-- ==== Sys2Proof/Tests/Slice0.lean ====
section
/-! SUPPORT. Tests: what well-formedness refuses, words written out from the spec's encodings, one step of each
instruction with the result the spec gives, and for each statement with hypotheses a state and operands that meet them.
Expected results come from the examples of spec/40 to 44 and from spec/95_test_vectors.md, as cited. -/

namespace Sys2Proof.Tests

open Sys2Proof Sys2Proof.Machine

/-! ## Small states -/

/-- The platform of 95_test_vectors.md section 0 for RV32. -/
def rv32 : Cfg := Cfg.vectors .rv32 .f64
/-- The platform of 95_test_vectors.md section 0 for RV64. -/
def rv64 : Cfg := Cfg.vectors .rv64 .f64

/-- After reset on a platform, with `x10 = a` and `x6 = b`. -/
def start (c : Cfg) (a b : Nat) : State :=
  { State.resetOn c with x := ((Vector.replicate 32 0).set 10 (BitVec.ofNat 64 a)).set 6 (BitVec.ofNat 64 b) }

/-- Bytes put into memory from outside. -/
def put (s : State) (pa : Nat) (l : List Nat) : State :=
  { s with mem := Memory.setBytes s.mem pa (l.map (BitVec.ofNat 8)) }

/-- PMP entry 0 with a configuration byte and a stored address. -/
def entry0 (cfg addr : Nat) : PmpRegs :=
  { cfg := (Vector.replicate 64 0).set 0 (BitVec.ofNat 8 cfg)
    addr := (Vector.replicate 64 0).set 0 (BitVec.ofNat 64 addr) }

/-- The next state of one step that runs a word placed at the pc. -/
def after (s : State) (w : Nat) : Option State :=
  match step (s.withFetchWord 32 w) with
  | .next t => some t
  | _ => none

/-- The trap of one step: cause code and trap value. -/
def trapOf (s : State) (w : Nat) : Option (Nat × Nat) :=
  (after s w).bind fun t => t.trap.map fun τ => (Exc.code τ.exc, τ.tval.toNat)

/-- The register `r` and the `n` bytes at `a` after one step. -/
def shows (s : State) (w : Nat) (r : Reg) (a n : Nat) : Option (Nat × Nat) :=
  (after s w).map fun t => ((readReg t r).toNat, (Memory.read t.mem a n).toNat)

/-! ## What well-formedness refuses -/

theorem test_wf_refuses_64bit_amo_on_rv32 : (Instr.amoaddD false false 5 10 6).wellFormed rv32 = false := by decide
theorem test_wf_refuses_lwu_on_rv32 : (Instr.lwu 5 10 0).wellFormed rv32 = false := by decide
theorem test_wf_refuses_flq_beyond_flen : (Instr.flq 1 10 0).wellFormed rv64 = false := by decide
theorem test_wf_refuses_flw_without_fp : (Instr.flw 1 10 0).wellFormed (Cfg.vectors .rv64 .absent) = false := by decide
theorem test_wf_accepts : (Instr.ld 5 10 8).wellFormed rv64 = true ∧ (Instr.fsd 10 1 8).wellFormed rv32 = true := by
  decide
theorem test_region_refuses_read_width : { PmaRegion.vectorRam with readWidths := [3] }.wf = false := by decide
theorem test_region_refuses_write_width : { PmaRegion.vectorRam with writeWidths := [32] }.wf = false := by decide
theorem test_region_refuses_granule : { PmaRegion.vectorRam with mag := some 12 }.wf = false := by decide
theorem test_region_refuses_memory_not_idempotent :
    { PmaRegion.vectorRam with readIdempotent := false }.wf = false := by decide
theorem test_region_refuses_coherent_impl_defined :
    { PmaRegion.vectorRam with memModel := .implDefined }.wf = false := by decide
theorem test_region_advice : PmaRegion.vectorIo.followsMisalignedAdvice = true ∧
    { PmaRegion.vectorIo with misalignedExc := .addressMisaligned }.followsMisalignedAdvice = false := by decide
theorem test_cfg_accepts : rv32.wf = true ∧ rv64.wf = true ∧ State.reset.cfg.wf = true := by decide
theorem test_cfg_refuses_pabits : { rv32 with pabits := 35 }.wf = false ∧ { rv32 with pabits := 1 }.wf = false := by
  decide
/-- The least `PABITS` that D4 of 90_conflicts.md admits. -/
theorem test_cfg_accepts_pabits : { rv32 with pabits := 2, grain := 0 }.wf = true := by decide
theorem test_cfg_refuses_grain : { rv32 with grain := 33 }.wf = false := by decide
theorem test_cfg_refuses_reset_vector :
    { rv64 with resetVector := 2 }.wf = false ∧ { rv32 with resetVector := 0x100000000 }.wf = false := by decide
theorem test_cfg_refuses_overlap :
    { rv32 with pma := [PmaRegion.vectorRam, { PmaRegion.vectorRam with base := 0x8000FFFF }] }.wf = false := by decide
theorem test_cfg_refuses_region_outside :
    { rv32 with pma := [{ PmaRegion.vectorRam with base := 2 ^ 34 - 1 }] }.wf = false := by decide
theorem test_cfg_refuses_bad_region : { rv32 with pma := [{ PmaRegion.vectorRam with mag := some 1 }] }.wf = false := by
  decide
theorem test_cfg_refuses_wide_implicit_reads :
    { rv64 with hasPagedVM := true, implicitReadRegionLog2 := 13 }.wf = false := by decide

/-! ## Words written out from the spec's encodings, one for every constructor (the examples of R204 to R288) -/

theorem test_decode_amo_w : [0x086522AF, 0x006522AF, 0x206522AF, 0x606522AF, 0x406522AF, 0x806522AF, 0xA06522AF,
      0xC06522AF, 0xE06522AF].map decode =
    [some (.amoswapW false false 5 10 6), some (.amoaddW false false 5 10 6), some (.amoxorW false false 5 10 6),
      some (.amoandW false false 5 10 6), some (.amoorW false false 5 10 6), some (.amominW false false 5 10 6),
      some (.amomaxW false false 5 10 6), some (.amominuW false false 5 10 6), some (.amomaxuW false false 5 10 6)] := by
  decide
theorem test_decode_amo_d : [0x086532AF, 0x006532AF, 0x206532AF, 0x606532AF, 0x406532AF, 0x806532AF, 0xA06532AF,
      0xC06532AF, 0xE06532AF].map decode =
    [some (.amoswapD false false 5 10 6), some (.amoaddD false false 5 10 6), some (.amoxorD false false 5 10 6),
      some (.amoandD false false 5 10 6), some (.amoorD false false 5 10 6), some (.amominD false false 5 10 6),
      some (.amomaxD false false 5 10 6), some (.amominuD false false 5 10 6), some (.amomaxuD false false 5 10 6)] := by
  decide
/-- `amoswap.w.aqrl t2, t0, (a1)` of program P5, and its two neighbours with one ordering bit. -/
theorem test_decode_ordering_bits : [0x0E55A3AF, 0x0C55A3AF, 0x0A55A3AF].map decode =
    [some (.amoswapW true true 7 11 5), some (.amoswapW true false 7 11 5), some (.amoswapW false true 7 11 5)] := by
  decide
theorem test_decode_lr_sc : [0x100522AF, 0x100532AF, 0x186523AF, 0x186533AF].map decode =
    [some (.lrW false false 5 10), some (.lrD false false 5 10), some (.scW false false 7 10 6),
      some (.scD false false 7 10 6)] := by decide
theorem test_decode_loads :
    [0x00450283, 0x00451283, 0x00452283, 0x00853283, 0x00454283, 0x00455283, 0x00456283].map decode =
    [some (.lb 5 10 4), some (.lh 5 10 4), some (.lw 5 10 4), some (.ld 5 10 8), some (.lbu 5 10 4), some (.lhu 5 10 4),
      some (.lwu 5 10 4)] := by decide
theorem test_decode_stores : [0xFE650E23, 0xFE651E23, 0xFE652E23, 0xFE653C23].map decode =
    [some (.sb 10 6 (-4)), some (.sh 10 6 (-4)), some (.sw 10 6 (-4)), some (.sd 10 6 (-8))] := by decide
theorem test_decode_float : [0x00852087, 0x00853087, 0x01054087, 0x00152427, 0x00153427, 0x00154827].map decode =
    [some (.flw 1 10 8), some (.fld 1 10 8), some (.flq 1 10 16), some (.fsw 10 1 8), some (.fsd 10 1 8),
      some (.fsq 10 1 16)] := by decide
theorem test_decode_fences : [0x0FF0000F, 0x0330000F, 0x0CC0000F, 0x12000073, 0x12050073].map decode =
    [some (.fence 0 ⟨true, true, true, true⟩ ⟨true, true, true, true⟩ 0 0),
      some (.fence 0 ⟨false, false, true, true⟩ ⟨false, false, true, true⟩ 0 0),
      some (.fence 0 ⟨true, true, false, false⟩ ⟨true, true, false, false⟩ 0 0), some (.sfenceVma 0 0),
      some (.sfenceVma 10 0)] := by decide
theorem test_decode_csr : [0x3B029073, 0x3B002373, 0x3A02B073, 0x3A005073, 0x3A0FE073, 0x3A0C7073].map decode =
    [some (.csrrw 0 0x3B0 5), some (.csrrs 6 0x3B0 0), some (.csrrc 0 0x3A0 5), some (.csrrwi 0 0x3A0 0),
      some (.csrrsi 0 0x3A0 31), some (.csrrci 0 0x3A0 24)] := by decide
/-- `lr.w` with `rs2` not zero, `fence.i`, `ecall`, a compressed word, an all-zero word, `addi` (R179, R180, R274). -/
theorem test_decode_none : [0x101522AF, 0x0000100F, 0x00000073, 0x00000001, 0x00000000, 0x00000013].map decode =
    [none, none, none, none, none, none] := by decide
theorem test_decode_table_word : decodeTableWord 32 0x00450283 = some (.lb 5 10 4) ∧ decodeTableWord 32 0 = none := by
  decide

Problem description:
What is the number of lines in the listing that hold the word "ofNat"? Say only that number.

Answer section:
4